◆ **What is expected**:
Filter the listing below for "learnParity" and report every line that has it.
┌──
/-- CRUMB_READ_DONE in its die’s turn sends a crumb decoded at step 1 to Crust and one that fails the ladder on as a reconstruction; a read that has CRUMB_READ_TIMEOUT is issued again twice and then fences its die; RECONSTRUCTION_DONE leaves no read behind; MISS_FULL_WAIT_END lets the read that waits for a miss entry look again when one is free. (07_medium_dies_scheduling.md R218, R219, R225, R233, R241; 04_slices_line_cache.md R119) -/
def Obligations.CrumbReads : Prop :=
  ∀ (s : State) (p : Ppa) (c : Fin 8) (r : CrumbRead),
    (s.findRead p c false = some r → r.waits = false → s.chanHalted (ppaChan p) = false → s.inTurn r = true →
      (∃ t, exec (.crumbReadDone p c .failed) s = .next t ∧
        { r with recon := true, waits := s.mateBusy p, slow := true, ladder := true } ∈ t.mch.reads) ∧
      (∀ (a : LineAddr) (m : MissEntry) (k : Nat) (refs : List Nat), r.why = .line a → (s.sliceOf a).missOf a = some m →
        m.stage = .medium p c →
        ∃ t, exec (.crumbReadDone p c (.step1 k refs)) s = .next t ∧
          ((t.sliceOf a).missOf a).map MissEntry.stage = some (.check (s.crumbLine p a) (.crumbFirst p c)))) ∧
    (s.findRead p c false = some r → r.resets < 2 →
      exec (.crumbReadTimeout p c) s = .next (s.withPins (fun s => s.setRead p c false (some { r with resets := r.resets + 1 })))) ∧
    (s.findRead p c false = some r → 2 ≤ r.resets →
      ∃ t, exec (.crumbReadTimeout p c) s = .next t ∧ (t.die (ppaDie p)).fenced = true) ∧
    (s.findRead p c true = some r → r.waits = false → s.chanHalted (ppaChan p) = false →
      ∀ (a : LineAddr) (mates : List CrumbOutcome), r.why = .line a →
      ∃ t, exec (.reconstructionDone p c mates) s = .next t ∧ t.mch.reads = replaceRead p c true none s.mch.reads) ∧
    (∀ (sl : Fin 8) (q : LineAddr × Waiter) (rest : List (LineAddr × Waiter)), (s.slice sl.val).stalled = q :: rest →
      (s.slice sl.val).misses.length < 512 →
      exec (.missFullWaitEnd sl) s = .next (s.withPins (fun s =>
        ((s.setSlice sl.val { s.slice sl.val with stalled := rest }).lookRead sl.val q.1 q.2).admitAll sl.val)))
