theorem busRead_keeps {x1 x2 x3} (h : Keeps z s) : Keeps z (State.busRead s x1 x2 x3).2 := by
  unfold State.busRead
  with_reducible repeat' first
    | assumption | apply unmapped_keeps | apply headDenied_keeps | apply readEffect_keeps
    | apply reject_keeps | apply readWord_keeps | apply readHead_keeps | simp only [↓Keeps.rest_iff] | split

theorem regRead_keeps {x1 x2 x3} (h : Keeps z s) : Keeps z (State.regRead s x1 x2 x3) := by
  unfold State.regRead
  with_reducible repeat' first
    | assumption | apply busRead_keeps | apply emit_keeps | simp only [↓Keeps.rest_iff] | split

theorem badOp_keeps  (h : Keeps z s) : Keeps z (State.badOp s) := by
  unfold State.badOp
  with_reducible repeat' first | assumption | apply raise_keeps | apply Keeps.ite

theorem otherOp_keeps {x1} (h : Keeps z s) : Keeps z (State.otherOp s x1) := by
  unfold State.otherOp
  with_reducible repeat' first | assumption | apply badOp_keeps | apply protoError_keeps | apply Keeps.ite

theorem learnParity_keeps  (h : Keeps z s) : Keeps z (State.learnParity s) := by
  unfold State.learnParity
  with_reducible repeat' first | assumption | simp only [↓Keeps.rest_iff]

theorem roundBlock_keeps {x1} (h : Keeps z s) : Keeps z (State.roundBlock s x1) := by
  unfold State.roundBlock
  with_reducible repeat' first | assumption | apply askRefresh_keeps | apply setBlock_keeps | apply Keeps.ite

theorem mediaRound_keeps  (h : Keeps z s) : Keeps z (State.mediaRound s) := by
  unfold State.mediaRound
  with_reducible repeat' first | assumption | apply each_keeps | apply roundBlock_keeps | simp only [↓Keeps.rest_iff]

theorem lagBound_keeps {x1} (h : Keeps z s) : Keeps z (State.lagBound s x1) := by
  unfold State.lagBound
  with_reducible repeat' first | assumption | simp only [↓Keeps.rest_iff] | split

theorem write4_keeps {x1 x2 x3 x4} (h : Keeps z s) : Keeps z (State.write4 s x1 x2 x3 x4) := by
  unfold State.write4
  with_reducible repeat' first | assumption | apply busWrite_keeps

theorem frameTransferred_keeps {x1} (h : Keeps z s) : Keeps z (State.frameTransferred s x1) := by
  unfold State.frameTransferred
  with_reducible repeat' first | assumption | apply setFrame_keeps | apply handHigh_keeps | split

theorem eraseDone_keeps {x1} (h : Keeps z s) : Keeps z (State.eraseDone s x1) := by
  unfold State.eraseDone
  with_reducible repeat' first
    | assumption | apply dropErasedSets_keeps | apply retire_keeps | apply endBusy_keeps
    | apply setBlock_keeps | apply wipeBlock_keeps | apply Keeps.ite | simp only [↓Keeps.rest_iff]

theorem retryRsp_keeps {x1} (h : Keeps z s) : Keeps z (State.retryRsp s x1) := by
  unfold State.retryRsp
  with_reducible repeat' first | assumption | apply ackReqs_keeps | apply resendReqs_keeps

theorem askTrickle_keeps {x1} (h : Keeps z s) : Keeps z (State.askTrickle s x1) := by
  unfold State.askTrickle
  with_reducible repeat' first | assumption | apply setPort_keeps | apply linkOut_keeps | apply Keeps.ite

theorem deepIdle_keeps  (h : Keeps z s) : Keeps z (State.deepIdle s) := by
  unfold State.deepIdle
  with_reducible repeat' first
    | exact .inl rfl | (refine .inr ?_; (try dsimp only); decide) | assumption | intro x | apply switchStepRails_keeps
    | apply askTrickle_keeps | apply each_keeps | apply finishOp_keeps | apply gpfFlushEnd_keeps
    | apply setHead_keeps | apply Keeps.ite | (simp only [↓Keeps.pwr_iff]; refine KeepsPwr.intro ?_ ?_ ?_)

theorem powerUp_keeps  (h : Keeps z s) : Keeps z (State.powerUp s) := by
  unfold State.powerUp
  with_reducible repeat' first
    | exact .inl rfl | (refine .inr ?_; (try dsimp only); decide) | assumption | apply switchStepRails_keeps
    | apply supLog_keeps | apply Keeps.ite | (simp only [↓Keeps.pwr_iff]; refine KeepsPwr.intro ?_ ?_ ?_)

theorem keyWaitEnd_keeps  (h : Keeps z s) : Keeps z (State.keyWaitEnd s) := by
  unfold State.keyWaitEnd
  with_reducible repeat' first
    | assumption | intro x | apply sendPlain_keeps | apply each_keeps | apply putPush_keeps
    | apply sendPush_keeps | apply Keeps.ite

theorem relockTimeout_keeps  (h : Keeps z s) : Keeps z (State.relockTimeout s) := by
  unfold State.relockTimeout
  with_reducible repeat' first
    | assumption | apply releaseAll_keeps | apply raise_keeps | apply supLog_keeps | apply Keeps.ite

theorem levelReclaim_keeps {x1} (h : Keeps z s) : Keeps z (State.levelReclaim s x1) := by
  unfold State.levelReclaim
  with_reducible repeat' first | assumption | apply Keeps.ite | simp only [↓Keeps.rest_iff]

theorem relocRead_keeps {x1} (h : Keeps z s) : Keeps z (State.relocRead s x1) := by
  unfold State.relocRead
  with_reducible repeat' first
    | assumption | intro x | apply fresh_keeps | apply setBlock_keeps | apply countRecon_keeps
    | apply each_keeps | apply countRead_keeps | apply Keeps.ite

theorem relocate_keeps {x1 x2 x3} (h : Keeps z s) : Keeps z (State.relocate s x1 x2 x3) := by
  unfold State.relocate
  with_reducible repeat' first
    | assumption | apply raiseAt_keeps | apply relocStripes_keeps | apply relocRead_keeps
    | apply each_keeps | apply Keeps.ite

theorem scrape_keeps {x1} (h : Keeps z s) : Keeps z (State.scrape s x1) := by
  unfold State.scrape
  have h1 : Keeps z (s.levelReclaim x1) := levelReclaim_keeps h
  refine Keeps.ite h1 ?_
  split
  · cases Tab.find (s.levelReclaim x1).mte.sets _ with
    | none => exact h1
    | some r => exact relocate_keeps h1
  · split
    · exact h1
    · exact relocate_keeps h1.rest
└──
◆ **Expected answer**:
theorem learnParity_keeps  (h : Keeps z s) : Keeps z (State.learnParity s) := by
  unfold State.learnParity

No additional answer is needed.